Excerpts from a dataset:

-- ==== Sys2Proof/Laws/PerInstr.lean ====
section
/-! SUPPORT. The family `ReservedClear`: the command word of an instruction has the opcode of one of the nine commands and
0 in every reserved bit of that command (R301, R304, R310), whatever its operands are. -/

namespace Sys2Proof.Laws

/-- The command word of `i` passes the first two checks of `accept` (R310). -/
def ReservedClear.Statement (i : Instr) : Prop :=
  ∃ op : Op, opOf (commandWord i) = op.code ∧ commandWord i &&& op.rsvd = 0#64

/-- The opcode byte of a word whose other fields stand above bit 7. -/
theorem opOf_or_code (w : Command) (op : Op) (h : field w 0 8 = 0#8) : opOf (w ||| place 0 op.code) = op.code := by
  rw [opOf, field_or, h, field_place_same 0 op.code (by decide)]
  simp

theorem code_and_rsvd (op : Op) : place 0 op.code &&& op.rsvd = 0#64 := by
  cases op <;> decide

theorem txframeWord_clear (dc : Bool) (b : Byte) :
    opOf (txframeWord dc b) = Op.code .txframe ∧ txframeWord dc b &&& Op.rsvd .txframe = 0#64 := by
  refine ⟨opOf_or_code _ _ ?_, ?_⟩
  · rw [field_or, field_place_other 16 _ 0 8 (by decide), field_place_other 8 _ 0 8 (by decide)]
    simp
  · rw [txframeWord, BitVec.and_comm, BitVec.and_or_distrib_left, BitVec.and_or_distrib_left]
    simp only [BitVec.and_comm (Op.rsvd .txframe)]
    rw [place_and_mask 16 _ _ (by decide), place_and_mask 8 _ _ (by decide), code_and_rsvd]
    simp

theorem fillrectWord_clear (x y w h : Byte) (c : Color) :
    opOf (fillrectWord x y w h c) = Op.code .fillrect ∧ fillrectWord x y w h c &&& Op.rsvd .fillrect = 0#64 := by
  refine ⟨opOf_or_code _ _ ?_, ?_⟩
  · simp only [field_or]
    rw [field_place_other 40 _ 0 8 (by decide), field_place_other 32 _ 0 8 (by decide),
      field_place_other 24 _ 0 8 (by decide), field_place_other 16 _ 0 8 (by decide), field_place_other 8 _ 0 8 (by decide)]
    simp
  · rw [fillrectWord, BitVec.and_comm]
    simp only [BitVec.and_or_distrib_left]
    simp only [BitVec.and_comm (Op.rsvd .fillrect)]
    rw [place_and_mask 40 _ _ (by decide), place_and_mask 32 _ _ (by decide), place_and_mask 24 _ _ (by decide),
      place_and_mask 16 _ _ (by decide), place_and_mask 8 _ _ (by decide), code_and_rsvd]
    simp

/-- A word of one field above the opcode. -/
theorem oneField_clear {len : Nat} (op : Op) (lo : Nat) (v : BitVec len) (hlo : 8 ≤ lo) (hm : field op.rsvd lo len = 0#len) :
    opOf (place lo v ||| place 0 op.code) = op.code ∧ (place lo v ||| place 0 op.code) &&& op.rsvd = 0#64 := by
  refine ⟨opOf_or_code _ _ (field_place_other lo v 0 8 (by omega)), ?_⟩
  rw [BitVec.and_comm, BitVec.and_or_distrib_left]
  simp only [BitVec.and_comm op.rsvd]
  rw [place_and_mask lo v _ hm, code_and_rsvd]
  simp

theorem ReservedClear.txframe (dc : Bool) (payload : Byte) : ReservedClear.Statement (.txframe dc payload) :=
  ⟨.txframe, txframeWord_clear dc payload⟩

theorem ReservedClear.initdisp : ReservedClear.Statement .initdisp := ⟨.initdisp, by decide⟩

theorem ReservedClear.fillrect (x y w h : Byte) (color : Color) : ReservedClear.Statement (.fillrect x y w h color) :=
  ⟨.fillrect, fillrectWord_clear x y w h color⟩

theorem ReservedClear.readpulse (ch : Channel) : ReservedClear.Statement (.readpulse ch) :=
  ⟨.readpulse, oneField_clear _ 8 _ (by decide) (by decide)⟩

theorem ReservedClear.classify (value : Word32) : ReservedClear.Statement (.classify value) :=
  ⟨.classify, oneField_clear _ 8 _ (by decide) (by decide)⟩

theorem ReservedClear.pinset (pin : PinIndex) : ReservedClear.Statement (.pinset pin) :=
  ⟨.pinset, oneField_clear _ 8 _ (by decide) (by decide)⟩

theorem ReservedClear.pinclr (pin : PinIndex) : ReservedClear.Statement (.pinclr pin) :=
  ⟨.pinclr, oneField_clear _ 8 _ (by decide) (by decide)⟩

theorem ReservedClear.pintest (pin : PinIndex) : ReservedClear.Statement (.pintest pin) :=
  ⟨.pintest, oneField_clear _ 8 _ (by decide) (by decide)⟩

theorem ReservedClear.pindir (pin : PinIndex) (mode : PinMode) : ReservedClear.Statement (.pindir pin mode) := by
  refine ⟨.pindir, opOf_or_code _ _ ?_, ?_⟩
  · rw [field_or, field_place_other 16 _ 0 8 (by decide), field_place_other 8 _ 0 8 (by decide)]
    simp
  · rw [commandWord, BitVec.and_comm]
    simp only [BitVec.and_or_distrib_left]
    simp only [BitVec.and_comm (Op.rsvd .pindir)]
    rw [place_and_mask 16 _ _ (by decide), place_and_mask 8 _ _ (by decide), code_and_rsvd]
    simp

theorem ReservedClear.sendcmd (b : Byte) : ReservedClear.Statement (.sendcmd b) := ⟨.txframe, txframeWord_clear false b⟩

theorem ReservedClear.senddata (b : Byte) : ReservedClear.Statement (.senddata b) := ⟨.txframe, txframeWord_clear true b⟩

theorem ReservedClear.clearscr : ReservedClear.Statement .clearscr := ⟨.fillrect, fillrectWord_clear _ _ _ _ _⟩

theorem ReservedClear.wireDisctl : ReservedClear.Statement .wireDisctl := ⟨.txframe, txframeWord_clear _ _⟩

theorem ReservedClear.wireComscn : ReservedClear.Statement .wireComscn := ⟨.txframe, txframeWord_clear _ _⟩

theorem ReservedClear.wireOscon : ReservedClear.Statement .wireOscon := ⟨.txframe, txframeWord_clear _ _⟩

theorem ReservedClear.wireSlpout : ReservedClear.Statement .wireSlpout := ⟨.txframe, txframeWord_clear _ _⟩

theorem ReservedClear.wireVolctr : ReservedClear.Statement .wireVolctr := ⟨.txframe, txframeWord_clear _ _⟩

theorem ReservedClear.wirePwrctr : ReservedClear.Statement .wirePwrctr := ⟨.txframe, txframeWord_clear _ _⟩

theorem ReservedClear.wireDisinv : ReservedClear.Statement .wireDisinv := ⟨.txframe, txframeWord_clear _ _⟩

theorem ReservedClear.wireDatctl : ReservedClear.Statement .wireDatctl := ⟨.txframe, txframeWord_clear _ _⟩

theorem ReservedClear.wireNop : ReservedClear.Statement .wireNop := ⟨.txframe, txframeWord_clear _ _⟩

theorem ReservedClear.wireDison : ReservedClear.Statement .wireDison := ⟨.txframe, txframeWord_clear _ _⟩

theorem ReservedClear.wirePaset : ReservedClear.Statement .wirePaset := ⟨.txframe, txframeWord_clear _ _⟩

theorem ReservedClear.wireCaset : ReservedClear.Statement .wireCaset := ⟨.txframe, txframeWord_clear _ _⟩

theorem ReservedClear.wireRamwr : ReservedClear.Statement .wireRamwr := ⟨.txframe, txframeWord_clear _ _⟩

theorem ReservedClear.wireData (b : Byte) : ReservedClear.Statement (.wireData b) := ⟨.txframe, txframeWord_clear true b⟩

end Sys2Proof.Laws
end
==
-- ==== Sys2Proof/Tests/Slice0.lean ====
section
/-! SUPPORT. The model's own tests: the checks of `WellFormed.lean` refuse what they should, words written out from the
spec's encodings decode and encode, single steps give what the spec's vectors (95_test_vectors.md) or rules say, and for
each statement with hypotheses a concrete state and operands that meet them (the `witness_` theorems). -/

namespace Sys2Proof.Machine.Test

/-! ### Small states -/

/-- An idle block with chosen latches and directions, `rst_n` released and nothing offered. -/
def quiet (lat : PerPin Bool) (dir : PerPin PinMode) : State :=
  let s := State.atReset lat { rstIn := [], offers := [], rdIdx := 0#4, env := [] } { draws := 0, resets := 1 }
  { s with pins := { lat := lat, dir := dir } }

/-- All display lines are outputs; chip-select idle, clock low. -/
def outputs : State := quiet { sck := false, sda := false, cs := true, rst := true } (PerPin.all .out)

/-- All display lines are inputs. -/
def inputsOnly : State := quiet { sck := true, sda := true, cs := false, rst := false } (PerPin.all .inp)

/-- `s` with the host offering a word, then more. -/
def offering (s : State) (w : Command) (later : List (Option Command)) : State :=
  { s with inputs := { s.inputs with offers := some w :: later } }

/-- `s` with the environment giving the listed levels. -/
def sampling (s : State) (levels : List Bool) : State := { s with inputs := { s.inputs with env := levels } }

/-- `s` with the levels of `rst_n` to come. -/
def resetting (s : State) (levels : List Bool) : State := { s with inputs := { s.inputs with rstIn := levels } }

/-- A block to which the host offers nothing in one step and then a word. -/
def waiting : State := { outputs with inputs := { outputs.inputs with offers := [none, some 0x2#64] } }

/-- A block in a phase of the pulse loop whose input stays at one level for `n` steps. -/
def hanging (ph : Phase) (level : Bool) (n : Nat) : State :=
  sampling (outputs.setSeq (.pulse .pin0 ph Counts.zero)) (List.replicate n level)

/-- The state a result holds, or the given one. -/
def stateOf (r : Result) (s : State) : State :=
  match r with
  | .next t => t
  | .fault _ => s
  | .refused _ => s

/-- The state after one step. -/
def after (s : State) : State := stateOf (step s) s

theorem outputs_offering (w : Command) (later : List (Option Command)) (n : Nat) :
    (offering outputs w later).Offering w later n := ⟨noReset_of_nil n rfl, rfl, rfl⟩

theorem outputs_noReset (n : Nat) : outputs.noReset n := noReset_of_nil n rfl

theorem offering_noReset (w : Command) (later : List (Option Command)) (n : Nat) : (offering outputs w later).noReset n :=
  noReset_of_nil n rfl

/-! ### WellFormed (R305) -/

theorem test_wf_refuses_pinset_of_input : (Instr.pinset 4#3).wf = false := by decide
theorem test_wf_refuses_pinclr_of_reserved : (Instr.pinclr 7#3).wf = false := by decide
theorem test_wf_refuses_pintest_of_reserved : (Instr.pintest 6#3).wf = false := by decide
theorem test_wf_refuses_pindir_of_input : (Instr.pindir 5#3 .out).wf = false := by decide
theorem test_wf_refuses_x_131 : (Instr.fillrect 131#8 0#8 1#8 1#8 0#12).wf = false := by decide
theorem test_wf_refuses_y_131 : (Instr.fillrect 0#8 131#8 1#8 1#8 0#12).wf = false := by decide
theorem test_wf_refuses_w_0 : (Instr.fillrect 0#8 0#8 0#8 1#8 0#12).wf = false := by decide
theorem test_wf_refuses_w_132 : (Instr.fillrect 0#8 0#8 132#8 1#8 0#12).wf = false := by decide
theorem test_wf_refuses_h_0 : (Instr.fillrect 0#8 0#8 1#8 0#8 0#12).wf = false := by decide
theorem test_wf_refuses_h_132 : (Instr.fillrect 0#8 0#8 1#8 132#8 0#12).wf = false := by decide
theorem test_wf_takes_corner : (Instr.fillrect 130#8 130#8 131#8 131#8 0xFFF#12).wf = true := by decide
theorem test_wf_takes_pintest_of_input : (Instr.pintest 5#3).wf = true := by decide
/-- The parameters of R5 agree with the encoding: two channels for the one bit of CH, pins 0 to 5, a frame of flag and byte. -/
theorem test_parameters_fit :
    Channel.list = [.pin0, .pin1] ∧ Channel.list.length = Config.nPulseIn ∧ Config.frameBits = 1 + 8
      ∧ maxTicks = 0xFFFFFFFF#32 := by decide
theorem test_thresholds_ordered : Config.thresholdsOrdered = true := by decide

### EXERCISE BRIEF
Among the lines of the data above, count those holding "PinIndex" and state only the number.

### ANSWER TO THIS TASK
4